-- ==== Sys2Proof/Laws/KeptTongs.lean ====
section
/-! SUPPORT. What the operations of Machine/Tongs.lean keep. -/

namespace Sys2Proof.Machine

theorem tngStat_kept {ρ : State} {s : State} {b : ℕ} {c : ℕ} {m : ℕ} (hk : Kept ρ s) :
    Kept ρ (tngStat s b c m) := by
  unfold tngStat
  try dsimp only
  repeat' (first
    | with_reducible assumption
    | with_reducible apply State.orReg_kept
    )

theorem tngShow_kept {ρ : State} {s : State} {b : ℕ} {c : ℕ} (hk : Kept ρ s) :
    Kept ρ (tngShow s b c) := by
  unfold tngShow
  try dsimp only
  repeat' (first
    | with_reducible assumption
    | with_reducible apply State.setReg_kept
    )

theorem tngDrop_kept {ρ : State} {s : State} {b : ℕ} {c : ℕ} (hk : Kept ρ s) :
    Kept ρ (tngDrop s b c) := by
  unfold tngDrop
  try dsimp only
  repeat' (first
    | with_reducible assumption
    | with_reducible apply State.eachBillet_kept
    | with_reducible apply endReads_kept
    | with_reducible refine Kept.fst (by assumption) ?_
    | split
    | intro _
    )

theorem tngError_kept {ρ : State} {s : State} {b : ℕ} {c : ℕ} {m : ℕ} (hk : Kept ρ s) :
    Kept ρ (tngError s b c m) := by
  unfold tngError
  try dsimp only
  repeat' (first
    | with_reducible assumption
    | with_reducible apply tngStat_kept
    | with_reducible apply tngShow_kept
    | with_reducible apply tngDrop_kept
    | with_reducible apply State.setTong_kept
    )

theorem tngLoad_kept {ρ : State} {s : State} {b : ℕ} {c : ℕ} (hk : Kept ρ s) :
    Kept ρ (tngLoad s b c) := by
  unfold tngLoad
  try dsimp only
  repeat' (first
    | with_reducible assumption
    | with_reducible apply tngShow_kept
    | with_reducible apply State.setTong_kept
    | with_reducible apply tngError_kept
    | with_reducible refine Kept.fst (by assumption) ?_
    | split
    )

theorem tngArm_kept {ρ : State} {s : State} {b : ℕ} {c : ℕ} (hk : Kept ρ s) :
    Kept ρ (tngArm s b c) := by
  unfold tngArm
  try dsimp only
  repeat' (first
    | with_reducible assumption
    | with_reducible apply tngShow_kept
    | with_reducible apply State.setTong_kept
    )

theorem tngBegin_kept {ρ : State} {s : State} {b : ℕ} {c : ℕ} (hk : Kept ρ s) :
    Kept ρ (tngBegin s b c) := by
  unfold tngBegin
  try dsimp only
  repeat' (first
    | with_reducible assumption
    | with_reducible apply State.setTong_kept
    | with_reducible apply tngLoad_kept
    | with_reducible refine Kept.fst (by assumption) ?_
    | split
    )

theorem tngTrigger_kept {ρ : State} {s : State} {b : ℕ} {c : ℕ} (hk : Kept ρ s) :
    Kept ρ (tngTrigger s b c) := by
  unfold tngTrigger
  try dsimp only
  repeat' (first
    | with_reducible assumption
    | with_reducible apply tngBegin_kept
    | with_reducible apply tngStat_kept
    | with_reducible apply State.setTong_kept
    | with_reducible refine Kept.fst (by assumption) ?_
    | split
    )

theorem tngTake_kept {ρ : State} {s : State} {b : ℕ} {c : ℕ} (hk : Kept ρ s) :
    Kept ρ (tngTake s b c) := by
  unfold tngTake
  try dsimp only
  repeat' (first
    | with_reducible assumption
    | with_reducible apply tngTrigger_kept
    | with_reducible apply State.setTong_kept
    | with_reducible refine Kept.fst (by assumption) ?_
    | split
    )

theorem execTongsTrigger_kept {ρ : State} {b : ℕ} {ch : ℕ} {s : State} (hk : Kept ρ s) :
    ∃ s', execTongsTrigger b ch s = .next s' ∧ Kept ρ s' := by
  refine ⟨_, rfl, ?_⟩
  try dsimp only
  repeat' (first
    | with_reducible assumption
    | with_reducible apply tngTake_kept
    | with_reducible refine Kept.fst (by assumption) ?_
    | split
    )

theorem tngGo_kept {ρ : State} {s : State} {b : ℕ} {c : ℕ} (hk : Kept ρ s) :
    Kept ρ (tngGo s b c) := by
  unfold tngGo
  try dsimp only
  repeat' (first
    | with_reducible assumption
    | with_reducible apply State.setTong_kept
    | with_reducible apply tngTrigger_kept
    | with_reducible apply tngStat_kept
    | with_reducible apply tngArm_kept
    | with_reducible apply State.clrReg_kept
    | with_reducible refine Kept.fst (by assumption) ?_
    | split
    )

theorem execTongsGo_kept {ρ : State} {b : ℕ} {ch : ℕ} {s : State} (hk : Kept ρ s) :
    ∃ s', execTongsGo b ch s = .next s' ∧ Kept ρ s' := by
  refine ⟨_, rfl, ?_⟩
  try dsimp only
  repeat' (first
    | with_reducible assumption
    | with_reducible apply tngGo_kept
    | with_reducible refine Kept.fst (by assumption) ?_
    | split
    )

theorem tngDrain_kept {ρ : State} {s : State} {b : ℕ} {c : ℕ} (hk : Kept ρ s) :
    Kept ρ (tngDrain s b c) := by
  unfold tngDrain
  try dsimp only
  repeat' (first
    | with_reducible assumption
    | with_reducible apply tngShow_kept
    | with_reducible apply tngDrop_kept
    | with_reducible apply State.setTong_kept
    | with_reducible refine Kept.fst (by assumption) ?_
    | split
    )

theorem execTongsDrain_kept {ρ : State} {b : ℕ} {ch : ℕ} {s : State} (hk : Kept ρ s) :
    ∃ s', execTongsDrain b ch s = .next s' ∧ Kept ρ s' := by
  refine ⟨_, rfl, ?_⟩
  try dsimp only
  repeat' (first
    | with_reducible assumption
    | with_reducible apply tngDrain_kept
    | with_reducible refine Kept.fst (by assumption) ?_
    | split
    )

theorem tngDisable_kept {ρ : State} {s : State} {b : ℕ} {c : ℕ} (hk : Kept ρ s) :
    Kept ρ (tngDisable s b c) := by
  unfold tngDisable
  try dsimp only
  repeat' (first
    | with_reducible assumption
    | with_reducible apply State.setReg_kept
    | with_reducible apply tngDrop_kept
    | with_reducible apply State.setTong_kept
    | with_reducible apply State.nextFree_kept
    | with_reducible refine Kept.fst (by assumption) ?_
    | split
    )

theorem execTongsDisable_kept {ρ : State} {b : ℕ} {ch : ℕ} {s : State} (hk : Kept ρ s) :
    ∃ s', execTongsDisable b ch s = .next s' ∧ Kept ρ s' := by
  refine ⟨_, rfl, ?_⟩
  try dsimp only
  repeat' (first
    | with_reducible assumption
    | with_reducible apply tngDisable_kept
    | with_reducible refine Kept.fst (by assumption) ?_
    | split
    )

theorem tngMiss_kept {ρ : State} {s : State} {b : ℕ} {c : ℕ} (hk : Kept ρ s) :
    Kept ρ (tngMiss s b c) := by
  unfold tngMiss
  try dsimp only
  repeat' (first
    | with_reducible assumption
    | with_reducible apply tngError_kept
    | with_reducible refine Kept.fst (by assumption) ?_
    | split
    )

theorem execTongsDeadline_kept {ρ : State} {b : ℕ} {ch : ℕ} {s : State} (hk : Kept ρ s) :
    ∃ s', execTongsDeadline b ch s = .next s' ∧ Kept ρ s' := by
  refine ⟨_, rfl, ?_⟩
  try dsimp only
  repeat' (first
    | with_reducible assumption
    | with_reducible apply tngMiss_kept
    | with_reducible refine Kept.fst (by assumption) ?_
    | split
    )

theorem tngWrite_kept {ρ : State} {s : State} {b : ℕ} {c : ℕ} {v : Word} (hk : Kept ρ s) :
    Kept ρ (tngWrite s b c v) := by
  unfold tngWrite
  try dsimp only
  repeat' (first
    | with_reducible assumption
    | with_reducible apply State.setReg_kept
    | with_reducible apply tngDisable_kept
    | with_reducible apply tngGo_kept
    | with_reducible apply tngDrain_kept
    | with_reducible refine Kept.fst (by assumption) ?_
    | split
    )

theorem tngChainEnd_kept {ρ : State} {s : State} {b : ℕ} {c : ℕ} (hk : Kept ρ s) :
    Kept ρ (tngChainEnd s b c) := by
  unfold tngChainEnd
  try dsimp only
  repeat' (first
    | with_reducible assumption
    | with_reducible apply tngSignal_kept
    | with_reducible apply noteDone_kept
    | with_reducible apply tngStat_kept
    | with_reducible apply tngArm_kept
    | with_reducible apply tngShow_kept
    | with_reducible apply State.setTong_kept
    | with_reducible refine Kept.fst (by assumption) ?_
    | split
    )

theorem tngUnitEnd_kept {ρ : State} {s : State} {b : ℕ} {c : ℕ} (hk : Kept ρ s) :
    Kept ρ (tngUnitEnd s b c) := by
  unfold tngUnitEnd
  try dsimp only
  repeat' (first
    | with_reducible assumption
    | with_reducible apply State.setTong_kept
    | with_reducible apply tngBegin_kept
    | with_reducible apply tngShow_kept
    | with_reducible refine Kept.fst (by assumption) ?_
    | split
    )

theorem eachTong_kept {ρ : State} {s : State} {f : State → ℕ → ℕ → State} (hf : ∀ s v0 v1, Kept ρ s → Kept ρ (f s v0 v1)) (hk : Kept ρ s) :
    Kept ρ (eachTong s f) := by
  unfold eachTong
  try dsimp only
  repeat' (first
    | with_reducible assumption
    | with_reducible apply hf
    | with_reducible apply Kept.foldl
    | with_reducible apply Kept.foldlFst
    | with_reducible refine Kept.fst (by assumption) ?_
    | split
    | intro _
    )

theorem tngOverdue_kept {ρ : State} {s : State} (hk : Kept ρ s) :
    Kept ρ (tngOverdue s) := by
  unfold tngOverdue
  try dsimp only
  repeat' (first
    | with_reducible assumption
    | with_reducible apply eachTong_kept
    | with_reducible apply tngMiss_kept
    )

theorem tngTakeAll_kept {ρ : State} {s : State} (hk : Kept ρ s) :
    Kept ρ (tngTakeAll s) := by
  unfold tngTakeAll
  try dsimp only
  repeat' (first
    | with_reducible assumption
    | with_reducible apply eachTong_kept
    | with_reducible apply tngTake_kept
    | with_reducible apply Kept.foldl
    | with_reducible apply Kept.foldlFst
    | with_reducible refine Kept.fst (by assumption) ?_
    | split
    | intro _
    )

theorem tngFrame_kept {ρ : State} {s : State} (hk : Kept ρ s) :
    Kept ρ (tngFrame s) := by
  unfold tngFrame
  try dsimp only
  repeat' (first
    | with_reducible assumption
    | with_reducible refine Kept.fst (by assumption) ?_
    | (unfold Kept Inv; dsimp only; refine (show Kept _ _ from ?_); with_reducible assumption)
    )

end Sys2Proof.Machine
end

================================

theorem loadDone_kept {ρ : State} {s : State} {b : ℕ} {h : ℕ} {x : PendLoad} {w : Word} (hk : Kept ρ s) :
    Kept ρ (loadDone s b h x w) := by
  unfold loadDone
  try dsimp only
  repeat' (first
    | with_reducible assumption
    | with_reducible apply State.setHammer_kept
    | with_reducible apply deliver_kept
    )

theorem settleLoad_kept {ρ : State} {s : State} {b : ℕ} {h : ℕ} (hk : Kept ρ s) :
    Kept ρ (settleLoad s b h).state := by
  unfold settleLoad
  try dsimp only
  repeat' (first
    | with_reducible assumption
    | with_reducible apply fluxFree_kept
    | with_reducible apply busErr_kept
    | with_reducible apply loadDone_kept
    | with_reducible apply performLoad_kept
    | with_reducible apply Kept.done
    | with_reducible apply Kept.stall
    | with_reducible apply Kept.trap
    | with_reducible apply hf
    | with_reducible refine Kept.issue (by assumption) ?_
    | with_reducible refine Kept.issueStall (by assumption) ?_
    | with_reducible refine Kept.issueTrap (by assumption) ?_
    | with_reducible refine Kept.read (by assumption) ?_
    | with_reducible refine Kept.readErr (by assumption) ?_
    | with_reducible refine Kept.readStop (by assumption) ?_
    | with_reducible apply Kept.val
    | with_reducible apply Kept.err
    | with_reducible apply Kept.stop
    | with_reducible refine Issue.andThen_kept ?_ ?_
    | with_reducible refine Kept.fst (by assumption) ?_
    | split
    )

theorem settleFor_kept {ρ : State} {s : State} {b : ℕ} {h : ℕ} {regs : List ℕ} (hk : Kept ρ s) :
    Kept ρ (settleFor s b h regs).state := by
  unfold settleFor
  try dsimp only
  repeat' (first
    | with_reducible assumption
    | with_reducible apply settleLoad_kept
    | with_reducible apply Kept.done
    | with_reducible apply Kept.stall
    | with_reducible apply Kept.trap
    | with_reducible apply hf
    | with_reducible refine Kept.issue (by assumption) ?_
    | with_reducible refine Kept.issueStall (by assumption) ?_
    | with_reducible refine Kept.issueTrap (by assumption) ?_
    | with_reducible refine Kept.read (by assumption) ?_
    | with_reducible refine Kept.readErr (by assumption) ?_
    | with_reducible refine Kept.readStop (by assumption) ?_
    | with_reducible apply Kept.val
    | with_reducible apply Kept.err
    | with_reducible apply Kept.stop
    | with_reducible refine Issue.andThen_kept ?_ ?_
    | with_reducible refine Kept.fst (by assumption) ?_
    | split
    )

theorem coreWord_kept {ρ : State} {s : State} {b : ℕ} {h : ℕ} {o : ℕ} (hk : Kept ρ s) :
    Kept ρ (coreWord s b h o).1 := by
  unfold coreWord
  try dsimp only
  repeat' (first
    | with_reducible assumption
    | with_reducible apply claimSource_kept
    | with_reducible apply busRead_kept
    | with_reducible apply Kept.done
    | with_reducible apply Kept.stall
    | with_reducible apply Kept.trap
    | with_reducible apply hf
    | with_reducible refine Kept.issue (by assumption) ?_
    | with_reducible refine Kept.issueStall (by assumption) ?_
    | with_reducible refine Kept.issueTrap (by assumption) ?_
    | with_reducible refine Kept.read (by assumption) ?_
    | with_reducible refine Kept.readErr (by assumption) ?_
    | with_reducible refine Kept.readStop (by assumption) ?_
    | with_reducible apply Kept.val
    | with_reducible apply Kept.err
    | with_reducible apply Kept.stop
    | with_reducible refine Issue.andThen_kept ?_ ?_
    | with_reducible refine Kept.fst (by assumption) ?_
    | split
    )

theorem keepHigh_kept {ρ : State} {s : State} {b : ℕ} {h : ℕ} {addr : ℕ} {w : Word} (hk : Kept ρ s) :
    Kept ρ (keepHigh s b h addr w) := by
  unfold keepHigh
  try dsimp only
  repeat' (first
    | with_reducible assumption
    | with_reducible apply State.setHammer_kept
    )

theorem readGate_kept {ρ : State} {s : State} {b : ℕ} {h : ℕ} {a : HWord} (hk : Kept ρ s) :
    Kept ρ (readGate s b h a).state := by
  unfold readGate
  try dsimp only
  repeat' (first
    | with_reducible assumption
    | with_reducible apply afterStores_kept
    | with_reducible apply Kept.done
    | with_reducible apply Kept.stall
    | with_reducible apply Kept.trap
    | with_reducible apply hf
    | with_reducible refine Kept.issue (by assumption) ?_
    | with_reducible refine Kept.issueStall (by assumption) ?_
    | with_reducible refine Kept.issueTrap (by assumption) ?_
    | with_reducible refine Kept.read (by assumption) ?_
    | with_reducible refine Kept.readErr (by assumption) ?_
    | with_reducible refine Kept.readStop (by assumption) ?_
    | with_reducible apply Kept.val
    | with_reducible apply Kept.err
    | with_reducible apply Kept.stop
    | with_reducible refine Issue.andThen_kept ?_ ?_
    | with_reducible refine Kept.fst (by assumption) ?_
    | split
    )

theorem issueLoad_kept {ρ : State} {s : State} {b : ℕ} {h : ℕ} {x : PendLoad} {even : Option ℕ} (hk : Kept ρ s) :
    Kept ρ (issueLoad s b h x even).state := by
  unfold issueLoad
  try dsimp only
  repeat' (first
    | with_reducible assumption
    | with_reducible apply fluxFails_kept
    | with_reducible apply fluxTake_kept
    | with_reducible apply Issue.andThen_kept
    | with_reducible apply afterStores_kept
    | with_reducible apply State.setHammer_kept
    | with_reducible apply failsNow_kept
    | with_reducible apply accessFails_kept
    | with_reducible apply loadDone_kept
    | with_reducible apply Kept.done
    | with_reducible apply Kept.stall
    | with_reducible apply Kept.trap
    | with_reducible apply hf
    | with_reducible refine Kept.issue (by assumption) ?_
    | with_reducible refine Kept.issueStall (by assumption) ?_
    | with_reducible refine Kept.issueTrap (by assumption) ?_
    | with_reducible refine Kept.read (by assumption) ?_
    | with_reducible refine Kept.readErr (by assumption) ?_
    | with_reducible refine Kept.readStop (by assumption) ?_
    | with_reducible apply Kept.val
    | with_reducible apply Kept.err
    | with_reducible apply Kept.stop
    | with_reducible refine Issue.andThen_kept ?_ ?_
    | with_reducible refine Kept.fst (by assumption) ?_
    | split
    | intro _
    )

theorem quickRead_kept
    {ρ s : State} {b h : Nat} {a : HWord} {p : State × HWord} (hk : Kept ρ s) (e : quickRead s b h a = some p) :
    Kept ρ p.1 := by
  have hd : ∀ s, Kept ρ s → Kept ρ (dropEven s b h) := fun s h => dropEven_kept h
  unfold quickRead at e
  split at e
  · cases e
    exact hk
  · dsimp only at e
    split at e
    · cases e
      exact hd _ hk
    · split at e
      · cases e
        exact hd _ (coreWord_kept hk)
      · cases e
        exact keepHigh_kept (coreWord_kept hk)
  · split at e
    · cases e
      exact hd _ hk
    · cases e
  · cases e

================================

[Task objective]
When the line with "-- ==== Sys2Proof/Laws/KeptTongs.lean" is reached in the data above, begin copying, and stop after the line with "Kept ρ (tngStat s b c m) := by"; copy each line exactly, both ends included.

[Problem solution]
-- ==== Sys2Proof/Laws/KeptTongs.lean ====
section
/-! SUPPORT. What the operations of Machine/Tongs.lean keep. -/

namespace Sys2Proof.Machine

theorem tngStat_kept {ρ : State} {s : State} {b : ℕ} {c : ℕ} {m : ℕ} (hk : Kept ρ s) :
    Kept ρ (tngStat s b c m) := by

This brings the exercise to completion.